That did occur to me and indeed it is in 9 previous versions of another assembly. Now given the "theory" of version history though....I can see how these references should never go away of course as a part insertion "in a past revision" needs to be kept track of in order to preserve the integrity of the history should that old version need to be promoted.
Now lots of users, including myself save judiciously after every few operations, as a matter of not losing work.....but in the current version schema, this creates lots and lots of versions; however, versions in this context is not the same as "milestones" you'd might want to save as a version in the context of a unique configuration.

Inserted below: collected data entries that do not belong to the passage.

theorem exec_heartbeat {s u : State} {k : Packet} (h : s.takeMsg 0x10 = some (k, u)) :
    exec .heartbeat s = .next (if coordsAt (BitVec.ofNat 24 (k.pf 32 3)) != coordsAt (u.fab.partnerAddr 0) then
        u.event fromSloe 0x25 [(BitVec.ofNat 24 (k.pf 32 3)).zeroExtend 64]
      else if u.pairs && decide (1 ≤ k.pf 9 1 ∧ k.pf 9 1 ≤ 4) then (u.heartbeatTaken k).enterPair (u.heartbeatTaken k).hlt.pairKind
      else u.heartbeatTaken k) := by
  have he : exec .heartbeat s = execHeartbeat s := rfl
  rw [he, execHeartbeat, h]
  dsimp only
  split <;> rfl

/-- A kind of pairing is one of two. -/
theorem Health.pairKind_eq (h : Health) :
    h.pairKind = if h.feedId ≠ 0 ∧ h.peerFeed ≠ 0 ∧ h.feedId ≠ h.peerFeed then 2 else 3 := by
  unfold Health.pairKind
  simp [and_assoc]

/-- Entry into PAIRED or PAIRED_SHARED. -/
theorem State.enterPair_of_ne {s : State} {n : BitVec 3} (h : s.hlt.pairState ≠ n) (hn : n = 2 ∨ n = 3) :
    s.enterPair n = (s.onHlt fun h => { h with pairState := n, fresh := true }).event fromMarkhor 0x30
      [n.zeroExtend 64, s.hlt.feedId.zeroExtend 64, s.hlt.peerFeed.zeroExtend 64] (if n = 2 then 0 else 0x41) := by
  rcases hn with rfl | rfl
  · rw [State.enterPair, if_neg h]
    rfl
  · rw [State.enterPair, if_neg h]
    rfl

/-- Entry into LOST. -/
theorem State.enterPair_lost {s : State} (h : s.hlt.pairState ≠ 4) :
    s.enterPair 4 = (s.onHlt fun h => { h with pairState := 4 }).event fromMarkhor 0x30
      [4, s.hlt.feedId.zeroExtend 64, s.hlt.peerFeed.zeroExtend 64] 0x40 := by
  rw [State.enterPair, if_neg h]
  rfl

/-- A packet put on each port of a list that is UP. -/
def Fabric.beat (k : Packet) (f : Fabric) (p : FPort) : Fabric :=
  if f.up p then { f.into k with waiting := f.waiting ++ [{ input := 8, output := p, packet := k, slot := f.accepted }] } else f

theorem Fabric.foldl_beat (k : Packet) (f : Fabric) (ps : List FPort) :
    let up := ps.filter fun p => f.ports[p].link = .up
    ∃ n, ps.foldl (Fabric.beat k) f = { f with passed := n, accepted := f.accepted + up.length, waiting := f.waiting ++
      (up.zipIdx.map fun p => { input := 8, output := p.1, packet := k, slot := f.accepted + p.2 }) } := by
  induction ps generalizing f with
  | nil => exact ⟨f.passed, by simp⟩
  | cons p ps ih =>
    rw [List.foldl_cons]
    by_cases hp : f.ports[p].link = .up
    · have hf : f.beat k p = { f.into k with waiting := f.waiting ++ [{ input := 8, output := p, packet := k, slot := f.accepted }] } :=
        if_pos (decide_eq_true hp)
      obtain ⟨n, hn⟩ := ih (f.beat k p)
      refine ⟨n, hn.trans ?_⟩
      rw [hf, List.filter_cons_of_pos (by simpa using hp), List.zipIdx_cons']
      simp [Fabric.into, Fabric.pass, Nat.add_assoc, Nat.add_comm 1, Function.comp_def]
    · have hf : f.beat k p = f := if_neg (by simpa [Fabric.up] using hp)
      rw [hf, List.filter_cons_of_neg (by simpa using hp)]
      exact ih f

theorem partnerHeartbeats : Claim.PartnerHeartbeats := by
  unfold Claim.PartnerHeartbeats
  intro s
  have hsend : exec .partnerHeartbeatSend s = execPartnerHeartbeatSend s := rfl
  have hlost : exec .partnerLost s = execPartnerLost s := rfl
  refine ⟨fun h => ?_, fun k u h => ?_, fun hm hv => ?_, fun h => ?_, fun h => ?_, fun hm hl => ?_⟩
  · have he : exec .heartbeat s = execHeartbeat s := rfl
    rw [he, execHeartbeat, h]
  · rw [exec_heartbeat h]
    intro sender its feed t live n
    have hsender : (coordsAt sender != coordsAt (u.fab.partnerAddr 0)) = true ↔ ¬ its := by simp [its]
    have hlive : (u.pairs && decide (1 ≤ k.pf 9 1 ∧ k.pf 9 1 ≤ 4)) = true ↔ live := by simp [live]
    have ht : u.heartbeatTaken k = t := rfl
    have hkind : (u.heartbeatTaken k).hlt.pairKind = n := Health.pairKind_eq _
    have hn : n = 2 ∨ n = 3 := by
      simp only [n]
      split
      · exact .inl rfl
      · exact .inr rfl
    rw [hkind, ht]
    refine ⟨fun hi => congrArg _ (if_pos (hsender.mpr hi)), fun hi hx => ?_, fun hi hx hp => ?_, fun hi hx hp => ?_⟩
    · rw [if_neg fun x => hsender.mp x hi, if_neg fun x => hx (hlive.mp x)]
    · rw [if_neg fun x => hsender.mp x hi, if_pos (hlive.mpr hx), State.enterPair, if_pos]
      exact hp
    · rw [if_neg fun x => hsender.mp x hi, if_pos (hlive.mpr hx), State.enterPair_of_ne (s := t) hp hn]
      rfl
  · rw [Answers, hsend, execPartnerHeartbeatSend, if_neg (by rw [hm, hv]; decide)]
    obtain ⟨n, hn⟩ := s.fab.foldl_beat (s.fab.message 0 (s.fab.partnerAddr 0) 0x10 0 s.heartbeatBytes) [6, 7]
    refine ⟨_, congrArg (fun f => Host.Outcome.next { s with fab := f }) hn, rfl⟩
  · rw [hsend, execPartnerHeartbeatSend, if_pos (by rcases h with h | h <;> simp [h])]
  · rw [hlost, execPartnerLost, if_pos (by rcases h with h | h <;> simp [h])]
  · rw [hlost, execPartnerLost, if_neg (by rw [hm, hl]; decide)]
    intro t mine v w
    refine ⟨fun hp => ?_, fun hp => ?_⟩
    · exact if_pos (by rw [hp]; rfl)
    · have hne : t.hlt.pairState ≠ 4 := fun e => by
        have e' : s.hlt.pairState = 4 := e
        rw [Health.paired, e'] at hp
        exact absurd hp (by decide)
      have hv : (t.enterPair 4).abandonSnapshot = v := congrArg State.abandonSnapshot (State.enterPair_lost hne)
      simp only [t] at hv
      rw [if_neg (by rw [hp]; decide), hv]

theorem verification : Claim.Verification := by
  unfold Claim.Verification
  intro s u
  have hd : exec .verifyDigest s = execVerifyDigest s := rfl
  have hr : exec .verifyResult s = execVerifyResult s := rfl
  have hc : exec .chunkDigestDone s = execChunkDigestDone s := rfl
  rw [hd, hr, hc]
  refine ⟨fun h => ?_, fun h => ?_, fun k hm h => ?_, fun v hv ha => ?_, fun v => ?_, fun v d hv ha hch hs hm => ?_, fun h => ?_, fun k h => ⟨fun hv => ?_, fun v hv => ?_⟩⟩
  · rw [execVerifyDigest]
    rcases h with h | h
    · rw [if_pos h]
    · rw [h, ite_self]
  · rw [execVerifyResult, h]
  · rw [execVerifyDigest, if_neg (by rw [hm]; decide), h]
    rfl
  · rw [execChunkDigestDone, hv]
    exact if_pos (by rw [ha]; rfl)
  · simp [State.after, and_assoc]
  · rw [execChunkDigestDone, hv]
    dsimp only
    rw [if_neg (by rw [ha]; decide), hch]
    exact if_pos ⟨hs, by rw [hm]; rfl⟩
  · rw [execChunkDigestDone]
    rcases h with h | ⟨v, hv, ha, h⟩
    · rw [h]
    · rw [hv]
      dsimp only
      rw [if_neg (by rw [ha]; decide)]
      split
      · next d hd =>
        refine if_neg ?_
        rintro ⟨h1, h2⟩
        rcases h with h | h | h
        · rw [h] at hd
          cases hd
        · omega
        · rw [h] at h2
          cases h2
      · rfl
  · rw [execVerifyResult, h]
    dsimp only
    rw [hv]
  · rw [execVerifyResult, h]
    dsimp only
    rw [hv]
    dsimp only
    refine ⟨fun hne => if_pos (by simpa using hne), fun he => ?_⟩
    rw [if_neg (by simp [he])]
    refine ⟨fun hlt => ?_, fun hle => ?_⟩
    · rw [if_neg (by omega)]
    · rw [if_pos hle]
      generalize hmiss : (if k.pf 8 8 = 2 ^ 64 - 1 then v.mismatch else some (min (k.pf 8 8) (v.mismatch.getD (k.pf 8 8)))) = miss
      cases miss <;> rfl

/-- Settles O42: heartbeats by their sender and the state of pairing, and each side of a verification. -/
theorem pairingMessages : Obligations.PairingMessages := ⟨partnerHeartbeats, verification⟩

/-! ### Fills and snapshots (R481 to R491) -/

theorem State.imageGood_onHlt (s : State) (f : Health → Health) : (s.onHlt f).imageGood = s.imageGood := rfl

/-- Filling stretches with undefined bytes changes memory and the count of free values alone. -/
theorem State.foldl_undefine (s : State) (xs : List (Nat × Nat × Nat)) (n : Option Nat) :
    ∃ m, xs.foldl (fun (t : State) x => { t with mem := t.mem.fill x.1 x.2.2 n }) s = { s with mem := m } := by
  induction xs generalizing s with
  | nil => exact ⟨s.mem, rfl⟩
  | cons x xs ih =>
    obtain ⟨m, hm⟩ := ih { s with mem := s.mem.fill x.1 x.2.2 n }
    exact ⟨m, hm⟩

/-- What a fill that stops does to memory. -/
def State.undefineFill (s : State) : State :=
  let t := match s.placed with
    | some (p, pl) =>
      ((List.range p.tensors.length).filter fun i => (p.tensor i).persist && s.hlt.filled.any (·.1 == i)).foldl (fun (s : State) i =>
        (tensorSpans p pl i).foldl (fun (t : State) (x : Nat × Nat × Nat) => { t with mem := t.mem.fill x.1 x.2.2 (some s.nonce) }) s.draw.2) s
    | none => s
  { t.draw.2 with mem := t.mem.fill (t.glob.quarter 3) t.glob.quarterBytes (some t.nonce) }

theorem State.undefineFill_eq (s : State) : ∃ n m, s.undefineFill = { s with nonce := n, mem := m } := by
  unfold State.undefineFill
  have key : ∃ n m, (match s.placed with
      | some (p, pl) =>
        ((List.range p.tensors.length).filter fun i => (p.tensor i).persist && s.hlt.filled.any (·.1 == i)).foldl (fun (s : State) i =>
          (tensorSpans p pl i).foldl (fun (t : State) (x : Nat × Nat × Nat) => { t with mem := t.mem.fill x.1 x.2.2 (some s.nonce) }) s.draw.2) s
      | none => s) = { s with nonce := n, mem := m } := by
    split
    · refine foldl_keeps (q := fun t => ∃ n m, t = { s with nonce := n, mem := m }) (fun t i h => ?_) _ ⟨s.nonce, s.mem, rfl⟩
      obtain ⟨n, m, rfl⟩ := h
      obtain ⟨m', hm⟩ := State.foldl_undefine ({ s with nonce := n, mem := m } : State).draw.2 (tensorSpans _ _ i) (some n)
      exact ⟨n + 1, m', hm⟩
    · exact ⟨s.nonce, s.mem, rfl⟩
  obtain ⟨n, m, h⟩ := key
  rw [h]
  exact ⟨_, _, rfl⟩

/-- A fill that stops: its streams go, and a host's image that was being read is answered. -/
theorem State.stopFill_eq (s : State) : s.stopFill =
    (((match s.hlt.privateHost with
      | some (port, tag, _) => (s.undefineFill.onFab fun f => { f with rx := f.rx.filter fun r => !r.isFill }).finish port tag { status := 0x40 }
      | none => s.undefineFill.onFab fun f => { f with rx := f.rx.filter fun r => !r.isFill }).invalid 0x40).onHlt fun h =>
        { h with privateHost := none, fillAbortCnt := h.fillAbortCnt + 1 }) := rfl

For example, in SVN / Git version control systems...a SAVE is different from a PUSH or COMMIT. You can save your work many times, but then choose when to commit to a "controlled version" for later referencing. Perhaps the same concept implemented here would be nice. I would save 100 times in a day as I work, but only push the final version at the end of the day as a "configuration" I want to save and may promote int he future"....whereas adding a fillet and saving is not necessarily a feature I want to 'save as a version'. This puts the onus on the user to determine how much work to "save as a version" vs. how much they're willing to go back and redo should something bad happen (power outage) while they're working.
For today though, I see this as a "best practices" issue on my end. I'll just create a folder to hold "deleted versioned parts" and keep moving while you guys ponder "version theory" 🙂 Thanks again for your input!